Mukherjee and colleagues also found 32% increased odds of prolonged LOS and 85% higher odds of total charges for black patients in a multivariate analysis.25 Our findings also showed blacks having higher odds of these outcomes, specifically 91% increased odds of prolonged LOS and 87% increased odds of high total charges. Furthermore, our study showed odds of prolonged LOS and high total charges in Hispanics were higher by 53% and 42%, respectively. We defined “high” or “prolonged” as values greater than the 90th percentile for the sample, while Mukherjee may have used a slightly different methodology, likely accounting for the variations in the odds for black patients.
Although the NIS is a powerful tool for providing insight into clinical events and outcomes, there are several limitations of this study that we must acknowledge. Racial coding cannot be confirmed as completely accurate for participating institutions in the NIS, and race was the most often missing variable for discharge data, as not all contributing institutions provide race or ethnicity information. It must also be considered that NIS is a claims-based database that is primarily used for reimbursement purposes, which may introduce its own biases compared to other databases used for quality improvement analysis, such as the American College of Surgeons National Surgical Quality Improvement Program database.26 Furthermore, the NIS does not provide any information on the stage, grade or subtype of cancer, preventing any adjustment for these differences in multivariate regression.
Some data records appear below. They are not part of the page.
/-- The exact product. -/
def mul : Val → Val → Val
  | .nan, _ => .nan
  | _, .nan => .nan
  | .inf s, .inf t => .inf (s != t)
  | .inf s, .fin t n _ => if n = 0 then .nan else .inf (s != t)
  | .fin s n _, .inf t => if n = 0 then .nan else .inf (s != t)
  | .fin s n e, .fin t m f => .fin (s != t) (n * m) (e + f)

/-- `a < b` on values that are not NaN; the two zeros are equal. -/
def lt : Val → Val → Bool
  | .nan, _ => false
  | _, .nan => false
  | .inf s, .inf t => s && !t
  | .inf s, .fin .. => s
  | .fin .., .inf t => !t
  | .fin s n e, .fin t m f =>
    let g := min e f
    decide (signed s (n * 2 ^ (e - g).toNat) < signed t (m * 2 ^ (f - g).toNat))

/-- Numeric equality; false if either is NaN. -/
def eq (a b : Val) : Bool :=
  match a, b with
  | .nan, _ => false
  | _, .nan => false
  | _, _ => !lt a b && !lt b a

/-- Whether a value is NaN. -/
def isNan : Val → Bool
  | .nan => true
  | _ => false

/-- The sign of a value that is not NaN. -/
def sign : Val → Bool
  | .nan => false
  | .inf s => s
  | .fin s _ _ => s

/-! ### Fixed-point enclosures for the transcendentals (R45) -/

/-- Binary digits of the fixed-point evaluations. -/
def prec : Nat := 400
/-- π × 2^400, rounded down. -/
def piFix : Nat := 0x3243f6a8885a308d313198a2e03707344a4093822299f31d0082efa98ec4e6c89452821e638d01377be5466cf34e90c6cc0ac
/-- ln 2 × 2^400, rounded down. -/
def ln2Fix : Nat := 0xb17217f7d1cf79abc9e3b39803f2f6af40f343267298b62d8a0d175b8baafa2be7b876206debac98559552fb4afa1b10ed2e

/-- The integer square root, `fuel` binary digits long. -/
def isqrt : Nat → Nat → Nat
  | 0, _ => 0
  | k + 1, n =>
    let r := 2 * isqrt k (n / 4)
    if (r + 1) * (r + 1) ≤ n then r + 1 else r

/-- Sum over `k` of `t^k / k!`, with `t` and the result scaled by `2^prec`. -/
def expSum (t : Nat) : Nat → Nat → Nat → Nat
  | 0, _, _ => 0
  | fuel + 1, k, term => term + expSum t fuel (k + 1) (term * t / 2 ^ prec / k)

/-- `e^t` for `0 ≤ t < 1`, scaled. -/
def expFix (t : Nat) : Nat := expSum t 100 1 (2 ^ prec)

/-- The alternating series of sine (from `term = t`, `k = 2`) or cosine (from `term = 1`, `k = 1`), as the difference of its
positive and negative terms. -/
def altSum (t2 : Nat) : Nat → Nat → Nat → Bool → Int
  | 0, _, _, _ => 0
  | fuel + 1, k, term, minus =>
    signed minus term + altSum t2 fuel (k + 2) (term * t2 / 2 ^ prec / (k * (k + 1))) (!minus)

/-- sin(π r) for `0 ≤ r ≤ 1/2`, `r` and the result scaled by `2^prec`. -/
def sinPiFix (r : Nat) : Nat :=
  if 4 * r ≤ 2 ^ prec then
    let t := piFix * r / 2 ^ prec
    (altSum (t * t / 2 ^ prec) 60 2 t false).toNat
  else
    let t := piFix * (2 ^ (prec - 1) - r) / 2 ^ prec
    (altSum (t * t / 2 ^ prec) 60 1 (2 ^ prec) false).toNat

/-- Sum of `z^(2j+1)/(2j+1)`, scaled: the inverse hyperbolic tangent. -/
def atanhSum (z2 : Nat) : Nat → Nat → Nat → Nat
  | 0, _, _ => 0
  | fuel + 1, k, term => term / k + atanhSum z2 fuel (k + 2) (term * z2 / 2 ^ prec)

/-- log2 of `m / 2^f` for `1 ≤ m / 2^f < 2`, scaled. -/
def log2Fix (m f : Nat) : Nat :=
  let z := (m - 2 ^ f) * 2 ^ prec / (m + 2 ^ f)
  2 * atanhSum (z * z / 2 ^ prec) 140 1 z * 2 ^ prec / ln2Fix

/-- A transcendental's exact magnitude: `n × 2^e` itself, or strictly between it and `(n + 1) × 2^e`. -/
structure Encl where
  neg : Bool
  n : Nat
  e : Int
  exact : Bool
  deriving DecidableEq, Repr

/-- The two neighbours of an enclosed value in F32, the lesser magnitude first; the same one twice where the value is itself
an F32 value. -/
def Encl.neighbours (x : Encl) : Nat × Nat :=
  let v : Val := if x.exact then .fin x.neg x.n x.e else .fin x.neg (2 * x.n + 1) (x.e - 1)
  ((round f32 1 0 v).1, (round f32 (if x.neg then 3 else 2) 0 v).1)

/-- The reciprocal of `n × 2^e`. -/
def rcpEncl (s : Bool) (n : Nat) (e : Int) : Encl :=
  let k := 2 ^ (Nat.log2 n + 64)
  ⟨s, k / n, -e - (Nat.log2 n + 64 : Nat), k % n == 0⟩

/-- The square root of `n × 2^e`. -/
def sqrtEncl (n : Nat) (e : Int) : Encl :=
  let n := n * 2 ^ (if e % 2 = 0 then 64 else 65)
  let e := e - (if e % 2 = 0 then 64 else 65)
  let r := isqrt 100 n
  ⟨false, r, e / 2, r * r == n⟩

/-- The reciprocal square root of `n × 2^e`. -/
def rsqrtEncl (n : Nat) (e : Int) : Encl :=
  let n := n * 2 ^ (e % 2).toNat
  let e := e - e % 2
  let k := 2 ^ (2 * (Nat.log2 n + 64))
  let r := isqrt (Nat.log2 n + 80) (k / n)
  ⟨false, r, -(e / 2) - (Nat.log2 n + 64 : Nat), r * r * n == k⟩

/-- 2 to the power of `(−1)^s × n × 2^e`. -/
def exp2Encl (s : Bool) (n : Nat) (e : Int) : Encl :=
  if 0 ≤ e ∧ 4096 ≤ n * 2 ^ e.toNat then
    -- beyond every F32 magnitude: above the largest finite value, or below the least
    ⟨false, 1, if s then -4096 else 4096, false⟩
  else
    let whole := if 0 ≤ e then n * 2 ^ e.toNat else n / 2 ^ (-e).toNat
    let rem := if 0 ≤ e then 0 else n % 2 ^ (-e).toNat
    if rem = 0 then ⟨false, 1, signed s whole, true⟩
    else if 4096 ≤ whole then ⟨false, 1, if s then -4096 else 4096, false⟩
    else
      let fr := rem * 2 ^ prec / 2 ^ (-e).toNat
      let i : Int := if s then -(whole : Int) - 1 else whole
      let fr := if s then 2 ^ prec - fr else fr
      ⟨false, expFix (fr * ln2Fix / 2 ^ prec), i - prec, false⟩

/-- log2 of `n × 2^e`, `n` not 0. -/
def log2Encl (n : Nat) (e : Int) : Encl :=
  let f := Nat.log2 n
  let w := e + f
  let fr := log2Fix n f
  if n = 2 ^ f then ⟨decide (w < 0), w.natAbs, 0, true⟩
  else if 0 ≤ w then ⟨false, w.toNat * 2 ^ prec + fr, -prec, false⟩
  else ⟨true, w.natAbs * 2 ^ prec - fr - 1, -prec, false⟩

/-- sin(π x) for `x = (−1)^s × n × 2^e`; at an integer it is a zero of the operand's sign, as IEEE 754 has it.
PRESUMED: notes/assumptions/21.md. -/
def sinpiEncl (s : Bool) (n : Nat) (e : Int) : Encl :=
  if 0 ≤ e then ⟨s, 0, 0, true⟩
  else
    let d := 2 ^ (-e).toNat
    let odd := n / d % 2 == 1
    let r := n % d
    if r = 0 then ⟨s, 0, 0, true⟩
    else
      let q := if d < 2 * r then d - r else r
      if 2 * q = d then ⟨s != odd, 1, 0, true⟩
      else ⟨s != odd, sinPiFix (q * 2 ^ prec / d), -prec, false⟩

/-- cos(π x), as sin(π (x + 1/2)) of the magnitude; at an odd multiple of one half it is +0, as IEEE 754 has it.
PRESUMED: notes/assumptions/21.md. -/
def cospiEncl (n : Nat) (e : Int) : Encl :=
  let n' := if 0 ≤ e then n * 2 ^ e.toNat * 2 + 1
    else n * 2 + 2 ^ (-e).toNat
  let e' := if 0 ≤ e then -1 else e - 1
  let r := sinpiEncl false n' e'
  if r.n = 0 then ⟨false, 0, 0, true⟩ else r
The NIS additionally does not contain follow-up data post-discharge, preventing us from capturing all postoperative complications. Finally, errors in ICD-9 coding by contributing institutions may affect the quality of NIS data used in this study.
Minorities were generally more likely to face adverse outcomes, particularly black patients who had higher odds of complications, prolonged LOS and high cost of care compared to white patients. Therefore, measures must be taken to improve the quality of care for minorities undergoing surgery for intracranial meningioma.